After that I bought the omnibus, finished it in a couple of days, after that I needed to read more but the next Ciaphas Cain omnibus isn't out yet so then looking for a similar series to read I thought I had struck gold when I discovered the Gaunts Ghosts series of books. The first book in The Founding omnibus was ok but the next one 'Ghostmaker' which I'm reading at the moment in my opinion is pretty poor I'm having trouble finishing it the only thing that keeps me going is I have 'Duty Calls' and 'Flashman' sitting on my bookcase ready to read.

What I want to know is does the Gaunts Ghost series get better. It seems to me that Dan Abnett is trying to hard you don't need a whole page describing the trench he is walking down when all you need is. The trench was wet and muddy. I loved 'Horus Rising' and 'Legion' but I'm finding the Gaunts Ghosts disapointing. I can't seem to sympathise with Gaunt but with Cain I love the character and just can't get enough of his antics.


----------



## Lord of the Night (Nov 18, 2009)

_Ciaphas Cain_ is one of my favourite series, there are six books so far but the seventh is coming out this December, it was very nice to know that Cain's adventures aren't over yet.


----------



## dark angel (Jun 11, 2008)

I struggled reading the Ciaphas Caine books, _really_ struggled. The Ghosts series gets alot better as it goes on, the first few novels are getting on a bit in years now, so they are weaker than the later novels, but still enjoyable. I say keep reading the Ghosts, the characters are excellent and the battles thoroughly enjoyable! Oh, and welcome to Heresy


----------



## Commissar Ploss (Feb 29, 2008)

the Gaunts series is absolutely my favorite series published by the Black Library. And i don't say that lightly, i've read almost everything else. I agree that the first few books in the series do get off to a painfully slow start, however, you really would be doing yourself a disservice if you didn't read on. It gets soooooo much better and way more enthralling.

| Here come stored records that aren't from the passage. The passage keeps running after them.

-- ==== Sys2Proof/Machine/Integer.lean ====
section
/-!
DEFINITION. Machine/Integer.lean: rows 0 and 1: integer register-register, immediates and compares (spec/05 R127 to R132).
-/

namespace Sys2Proof.Machine

/-- Writes t to S[D] and retires an instruction of `len` bytes (R127). -/
def writeInt (len : Nat) (d : Reg) (t : State → Word) (s : State) : Host.Outcome State Fault Refusal :=
  runBody len s (fun s => .ok (s.wr d (t s)))

/-- The high 64 bits of the exact product of signed operands (R127). -/
def mulHighS (a b : Word) : Word := wordOfInt (a.toInt * b.toInt / 2 ^ 64)
/-- The high 64 bits of the exact product of unsigned operands (R127). -/
def mulHighZ (a b : Word) : Word := word (a.toNat * b.toNat / 2 ^ 64)

/-- `div.s` (R128). -/
def quotS (a b : Word) : Word := if b = 0 then wordOfInt (-1) else wordOfInt (a.toInt.tdiv b.toInt)
/-- `div.z` (R128). -/
def quotZ (a b : Word) : Word := if b = 0 then wordOfInt (-1) else word (a.toNat / b.toNat)
/-- `rem.s` (R128). -/
def remainS (a b : Word) : Word := if b = 0 then a else wordOfInt (a.toInt.tmod b.toInt)
/-- `rem.z` (R128). -/
def remainZ (a b : Word) : Word := if b = 0 then a else word (a.toNat % b.toNat)

/-- The shift amount b[5:0] (R127). -/
def amount (b : Word) : Nat := b.toNat % 64

/-- Signed comparison of words. -/
def ltS (a b : Word) : Bool := a.toInt < b.toInt
/-- Unsigned comparison of words. -/
def ltZ (a b : Word) : Bool := a.toNat < b.toNat

/-- A truth value as a word (R131). -/
def ofBool (b : Bool) : Word := if b then 1 else 0

/-- The number of leading zero bits among the low `n` (R127). -/
def leadingZeros (a : Word) : Nat → Nat
  | 0 => 0
  | n + 1 => if a.getLsbD n then 0 else leadingZeros a n + 1

/-- The number of one bits among the low `n` (R127). -/
def onesBelow (a : Word) : Nat → Nat
  | 0 => 0
  | n + 1 => (if a.getLsbD n then 1 else 0) + onesBelow a n

/-- The low bit of the field that S[B] describes (R129). -/
def fieldLo (b : Word) : Nat := fieldOf b 0 6
/-- The width of the field: h − lo + 1 (R129). -/
def fieldWidth (b : Word) : Nat := min (fieldLo b + (fieldOf b 8 6 + 1)) 64 - fieldLo b

/-- `ext.z` (R129). -/
def extractZ (a b : Word) : Word := word (fieldOf a (fieldLo b) (fieldWidth b))
/-- `ext.s` (R129). -/
def extractS (a b : Word) : Word :=
  let v := fieldOf a (fieldLo b) (fieldWidth b)
  if v / 2 ^ (fieldWidth b - 1) % 2 = 1 then wordOfInt ((v : Int) - 2 ^ fieldWidth b) else word v
/-- `ins` (R129): the old value with the field replaced by the low bits of a. -/
def insertField (old a b : Word) : Word :=
  let mask := word ((2 ^ fieldWidth b - 1) * 2 ^ fieldLo b)
  (old &&& ~~~mask) ||| ((a <<< fieldLo b) &&& mask)

/-- The bytes of a word in reverse order (R127). -/
def byteSwap (a : Word) : Word := word (natOfBytes (bytesOf 8 a.toNat).reverse)

/-- `add` (R127). -/
def execAdd (d a b : Reg) (s : State) : Host.Outcome State Fault Refusal :=
  writeInt 4 d (fun s => (s.rd a) + (s.rd b)) s

/-- `sub` (R127). -/
def execSub (d a b : Reg) (s : State) : Host.Outcome State Fault Refusal :=
  writeInt 4 d (fun s => (s.rd a) - (s.rd b)) s

/-- `mul` (R127). -/
def execMul (d a b : Reg) (s : State) : Host.Outcome State Fault Refusal :=
  writeInt 4 d (fun s => (s.rd a) * (s.rd b)) s

/-- `mulhS` (R127). -/
def execMulhS (d a b : Reg) (s : State) : Host.Outcome State Fault Refusal :=
  writeInt 4 d (fun s => mulHighS (s.rd a) (s.rd b)) s

/-- `mulhZ` (R127). -/
def execMulhZ (d a b : Reg) (s : State) : Host.Outcome State Fault Refusal :=
  writeInt 4 d (fun s => mulHighZ (s.rd a) (s.rd b)) s

/-- `divS` (R127). -/
def execDivS (d a b : Reg) (s : State) : Host.Outcome State Fault Refusal :=
  writeInt 4 d (fun s => quotS (s.rd a) (s.rd b)) s

/-- `divZ` (R127). -/
def execDivZ (d a b : Reg) (s : State) : Host.Outcome State Fault Refusal :=
  writeInt 4 d (fun s => quotZ (s.rd a) (s.rd b)) s

/-- `remS` (R127). -/
def execRemS (d a b : Reg) (s : State) : Host.Outcome State Fault Refusal :=
  writeInt 4 d (fun s => remainS (s.rd a) (s.rd b)) s

/-- `remZ` (R127). -/
def execRemZ (d a b : Reg) (s : State) : Host.Outcome State Fault Refusal :=
  writeInt 4 d (fun s => remainZ (s.rd a) (s.rd b)) s

/-- `and` (R127). -/
def execAnd (d a b : Reg) (s : State) : Host.Outcome State Fault Refusal :=
  writeInt 4 d (fun s => (s.rd a) &&& (s.rd b)) s

/-- `or` (R127). -/
def execOr (d a b : Reg) (s : State) : Host.Outcome State Fault Refusal :=
  writeInt 4 d (fun s => (s.rd a) ||| (s.rd b)) s

/-- `xor` (R127). -/
def execXor (d a b : Reg) (s : State) : Host.Outcome State Fault Refusal :=
  writeInt 4 d (fun s => (s.rd a) ^^^ (s.rd b)) s

/-- `andn` (R127). -/
def execAndn (d a b : Reg) (s : State) : Host.Outcome State Fault Refusal :=
  writeInt 4 d (fun s => (s.rd a) &&& ~~~(s.rd b)) s

/-- `shl` (R127). -/
def execShl (d a b : Reg) (s : State) : Host.Outcome State Fault Refusal :=
  writeInt 4 d (fun s => (s.rd a) <<< amount (s.rd b)) s

/-- `shr` (R127). -/
def execShr (d a b : Reg) (s : State) : Host.Outcome State Fault Refusal :=
  writeInt 4 d (fun s => (s.rd a) >>> amount (s.rd b)) s

/-- `sha` (R127). -/
def execSha (d a b : Reg) (s : State) : Host.Outcome State Fault Refusal :=
  writeInt 4 d (fun s => (s.rd a).sshiftRight (amount (s.rd b))) s

/-- `minS` (R127). -/
def execMinS (d a b : Reg) (s : State) : Host.Outcome State Fault Refusal :=
  writeInt 4 d (fun s => if ltS (s.rd b) (s.rd a) then (s.rd b) else (s.rd a)) s

/-- `minZ` (R127). -/
def execMinZ (d a b : Reg) (s : State) : Host.Outcome State Fault Refusal :=
  writeInt 4 d (fun s => if ltZ (s.rd b) (s.rd a) then (s.rd b) else (s.rd a)) s

/-- `maxS` (R127). -/
def execMaxS (d a b : Reg) (s : State) : Host.Outcome State Fault Refusal :=
  writeInt 4 d (fun s => if ltS (s.rd a) (s.rd b) then (s.rd b) else (s.rd a)) s

/-- `maxZ` (R127). -/
def execMaxZ (d a b : Reg) (s : State) : Host.Outcome State Fault Refusal :=
  writeInt 4 d (fun s => if ltZ (s.rd a) (s.rd b) then (s.rd b) else (s.rd a)) s

/-- `extS` (R127). -/
def execExtS (d a b : Reg) (s : State) : Host.Outcome State Fault Refusal :=
  writeInt 4 d (fun s => extractS (s.rd a) (s.rd b)) s

/-- `extZ` (R127). -/
def execExtZ (d a b : Reg) (s : State) : Host.Outcome State Fault Refusal :=
  writeInt 4 d (fun s => extractZ (s.rd a) (s.rd b)) s

/-- `rot` (R127). -/
def execRot (d a b : Reg) (s : State) : Host.Outcome State Fault Refusal :=
  writeInt 4 d (fun s => (s.rd a).rotateLeft (amount (s.rd b))) s

/-- `sel` reads S[D] as its condition (R127). -/
def execSel (d a b : Reg) (s : State) : Host.Outcome State Fault Refusal :=
  writeInt 4 d (fun s => if s.rd d ≠ 0 then s.rd a else s.rd b) s

/-- `ins` (R129). -/
def execIns (d a b : Reg) (s : State) : Host.Outcome State Fault Refusal :=
  writeInt 4 d (fun s => insertField (s.rd d) (s.rd a) (s.rd b)) s

/-- `clz` (R127). -/
def execClz (d a : Reg) (s : State) : Host.Outcome State Fault Refusal :=
  writeInt 4 d (fun s => word (leadingZeros (s.rd a) 64)) s

/-- `popc` (R127). -/
def execPopc (d a : Reg) (s : State) : Host.Outcome State Fault Refusal :=
  writeInt 4 d (fun s => word (onesBelow (s.rd a) 64)) s

/-- `lea.x1` to `.x8`: a + (b << FN) (R127). -/
def execLea (d a b : Reg) (k : BitVec 2) (s : State) : Host.Outcome State Fault Refusal :=
  writeInt 4 d (fun s => s.rd a + (s.rd b <<< k.toNat)) s

/-- `bswap` (R127). -/
def execBswap (d a : Reg) (s : State) : Host.Outcome State Fault Refusal :=
  writeInt 4 d (fun s => byteSwap (s.rd a)) s

/-- `addi` with IMM9 (R130). -/
def execAddi (d a : Reg) (i : BitVec 9) (s : State) : Host.Outcome State Fault Refusal :=
  writeInt 4 d (fun s => s.rd a + sext i) s

/-- `addi` with a literal (R39, R130). -/
def execAddiLit (d a : Reg) (l : Word) (s : State) : Host.Outcome State Fault Refusal :=
  writeInt 12 d (fun s => s.rd a + l) s

/-- `andi` with IMM9 (R130). -/
def execAndi (d a : Reg) (i : BitVec 9) (s : State) : Host.Outcome State Fault Refusal :=
  writeInt 4 d (fun s => s.rd a &&& sext i) s

/-- `andi` with a literal (R39, R130). -/
def execAndiLit (d a : Reg) (l : Word) (s : State) : Host.Outcome State Fault Refusal :=
  writeInt 12 d (fun s => s.rd a &&& l) s

/-- `ori` with IMM9 (R130). -/
def execOri (d a : Reg) (i : BitVec 9) (s : State) : Host.Outcome State Fault Refusal :=
  writeInt 4 d (fun s => s.rd a ||| sext i) s

/-- `ori` with a literal (R39, R130). -/
def execOriLit (d a : Reg) (l : Word) (s : State) : Host.Outcome State Fault Refusal :=
  writeInt 12 d (fun s => s.rd a ||| l) s

/-- `xori` with IMM9 (R130). -/
def execXori (d a : Reg) (i : BitVec 9) (s : State) : Host.Outcome State Fault Refusal :=
  writeInt 4 d (fun s => s.rd a ^^^ sext i) s

/-- `xori` with a literal (R39, R130). -/
def execXoriLit (d a : Reg) (l : Word) (s : State) : Host.Outcome State Fault Refusal :=
  writeInt 12 d (fun s => s.rd a ^^^ l) s

/-- `shli` with IMM9, which decode has limited to 0 to 63 (R130). -/
def execShli (d a : Reg) (i : BitVec 9) (s : State) : Host.Outcome State Fault Refusal :=
  writeInt 4 d (fun s => s.rd a <<< i.toNat) s

/-- `shli` with a literal (R39, R130). -/
def execShliLit (d a : Reg) (l : Word) (s : State) : Host.Outcome State Fault Refusal :=
  writeInt 12 d (fun s => s.rd a <<< l.toNat) s

/-- `shri` with IMM9, which decode has limited to 0 to 63 (R130). -/
def execShri (d a : Reg) (i : BitVec 9) (s : State) : Host.Outcome State Fault Refusal :=
  writeInt 4 d (fun s => s.rd a >>> i.toNat) s

/-- `shri` with a literal (R39, R130). -/
def execShriLit (d a : Reg) (l : Word) (s : State) : Host.Outcome State Fault Refusal :=
  writeInt 12 d (fun s => s.rd a >>> l.toNat) s

/-- `shai` with IMM9, which decode has limited to 0 to 63 (R130). -/
def execShai (d a : Reg) (i : BitVec 9) (s : State) : Host.Outcome State Fault Refusal :=
  writeInt 4 d (fun s => (s.rd a).sshiftRight i.toNat) s

/-- `shai` with a literal (R39, R130). -/
def execShaiLit (d a : Reg) (l : Word) (s : State) : Host.Outcome State Fault Refusal :=
  writeInt 12 d (fun s => (s.rd a).sshiftRight l.toNat) s

/-- `li` with IMM15 (R130). -/
def execLi (d : Reg) (i : BitVec 15) (s : State) : Host.Outcome State Fault Refusal := writeInt 4 d (fun _ => sext i) s

/-- `li` with a literal (R39, R130). -/
def execLiLit (d : Reg) (l : Word) (s : State) : Host.Outcome State Fault Refusal := writeInt 12 d (fun _ => l) s

/-- `leasw` (R47, R132). -/
def execLeasw (d a : Reg) (m : BitVec 3) (s : State) : Host.Outcome State Fault Refusal :=
  writeInt 4 d (fun s => word (swizzle m.toNat (s.rd a).toNat)) s

/-- `nop` (R130). -/
def execNop (s : State) : Host.Outcome State Fault Refusal := runBody 4 s (fun s => .ok s)

/-- `cmp` Eq (R131). -/
def execCmpEq (d a b : Reg) (s : State) : Host.Outcome State Fault Refusal :=
  writeInt 4 d (fun s => ofBool ((s.rd a) == (s.rd b))) s

/-- `cmpi` Eq with IMM9 (R131). -/
def execCmpiEq (d a : Reg) (i : BitVec 9) (s : State) : Host.Outcome State Fault Refusal :=
  writeInt 4 d (fun s => ofBool ((s.rd a) == (sext i))) s

/-- `cmpi` Eq with a literal (R39, R131). -/
def execCmpiEqLit (d a : Reg) (l : Word) (s : State) : Host.Outcome State Fault Refusal :=
  writeInt 12 d (fun s => ofBool ((s.rd a) == l)) s

/-- `cmp` Ne (R131). -/
def execCmpNe (d a b : Reg) (s : State) : Host.Outcome State Fault Refusal :=
  writeInt 4 d (fun s => ofBool ((s.rd a) != (s.rd b))) s

/-- `cmpi` Ne with IMM9 (R131). -/
def execCmpiNe (d a : Reg) (i : BitVec 9) (s : State) : Host.Outcome State Fault Refusal :=
  writeInt 4 d (fun s => ofBool ((s.rd a) != (sext i))) s

/-- `cmpi` Ne with a literal (R39, R131). -/
def execCmpiNeLit (d a : Reg) (l : Word) (s : State) : Host.Outcome State Fault Refusal :=
  writeInt 12 d (fun s => ofBool ((s.rd a) != l)) s

/-- `cmp` LtS (R131). -/
def execCmpLtS (d a b : Reg) (s : State) : Host.Outcome State Fault Refusal :=
  writeInt 4 d (fun s => ofBool (ltS (s.rd a) (s.rd b))) s

/-- `cmpi` LtS with IMM9 (R131). -/
def execCmpiLtS (d a : Reg) (i : BitVec 9) (s : State) : Host.Outcome State Fault Refusal :=
  writeInt 4 d (fun s => ofBool (ltS (s.rd a) (sext i))) s

/-- `cmpi` LtS with a literal (R39, R131). -/
def execCmpiLtSLit (d a : Reg) (l : Word) (s : State) : Host.Outcome State Fault Refusal :=
  writeInt 12 d (fun s => ofBool (ltS (s.rd a) l)) s

/-- `cmp` LtZ (R131). -/
def execCmpLtZ (d a b : Reg) (s : State) : Host.Outcome State Fault Refusal :=
  writeInt 4 d (fun s => ofBool (ltZ (s.rd a) (s.rd b))) s

/-- `cmpi` LtZ with IMM9 (R131). -/
def execCmpiLtZ (d a : Reg) (i : BitVec 9) (s : State) : Host.Outcome State Fault Refusal :=
  writeInt 4 d (fun s => ofBool (ltZ (s.rd a) (sext i))) s

/-- `cmpi` LtZ with a literal (R39, R131). -/
def execCmpiLtZLit (d a : Reg) (l : Word) (s : State) : Host.Outcome State Fault Refusal :=
  writeInt 12 d (fun s => ofBool (ltZ (s.rd a) l)) s

/-- `cmp` LeS (R131). -/
def execCmpLeS (d a b : Reg) (s : State) : Host.Outcome State Fault Refusal :=
  writeInt 4 d (fun s => ofBool (!ltS (s.rd b) (s.rd a))) s

/-- `cmpi` LeS with IMM9 (R131). -/
def execCmpiLeS (d a : Reg) (i : BitVec 9) (s : State) : Host.Outcome State Fault Refusal :=
  writeInt 4 d (fun s => ofBool (!ltS (sext i) (s.rd a))) s

/-- `cmpi` LeS with a literal (R39, R131). -/
def execCmpiLeSLit (d a : Reg) (l : Word) (s : State) : Host.Outcome State Fault Refusal :=
  writeInt 12 d (fun s => ofBool (!ltS l (s.rd a))) s

/-- `cmp` LeZ (R131). -/
def execCmpLeZ (d a b : Reg) (s : State) : Host.Outcome State Fault Refusal :=
  writeInt 4 d (fun s => ofBool (!ltZ (s.rd b) (s.rd a))) s

/-- `cmpi` LeZ with IMM9 (R131). -/
def execCmpiLeZ (d a : Reg) (i : BitVec 9) (s : State) : Host.Outcome State Fault Refusal :=
  writeInt 4 d (fun s => ofBool (!ltZ (sext i) (s.rd a))) s

/-- `cmpi` LeZ with a literal (R39, R131). -/
def execCmpiLeZLit (d a : Reg) (l : Word) (s : State) : Host.Outcome State Fault Refusal :=
  writeInt 12 d (fun s => ofBool (!ltZ l (s.rd a))) s

end Sys2Proof.Machine
end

as for the thread title question: Ciaphas Cane or Ibram Gaunt? 

I would side with Ibram, any day, any place, any time. And so would my first born son; Ibram. 

CP

p.s. welcome to Heresy mate.


----------



## Therizza (Jul 29, 2010)

I am halfway through Ghostmaker as well, and I think Ibram Gaunt is one of the best characters ever. Who else totally thought Rawne was the puppet and not Feygor in the first book?


----------



## World Eater XII (Dec 12, 2008)

Im with Gaunt.

While Caine is a funny set of books, i do prefer the style of the Ghosts books.

The newest one, Blood pact, is simply amazing!


----------



## ChaplinWhulfgar (May 9, 2008)

I have to agree with every one else Gaunt all the way. He's one of the best characters of the whole universe. 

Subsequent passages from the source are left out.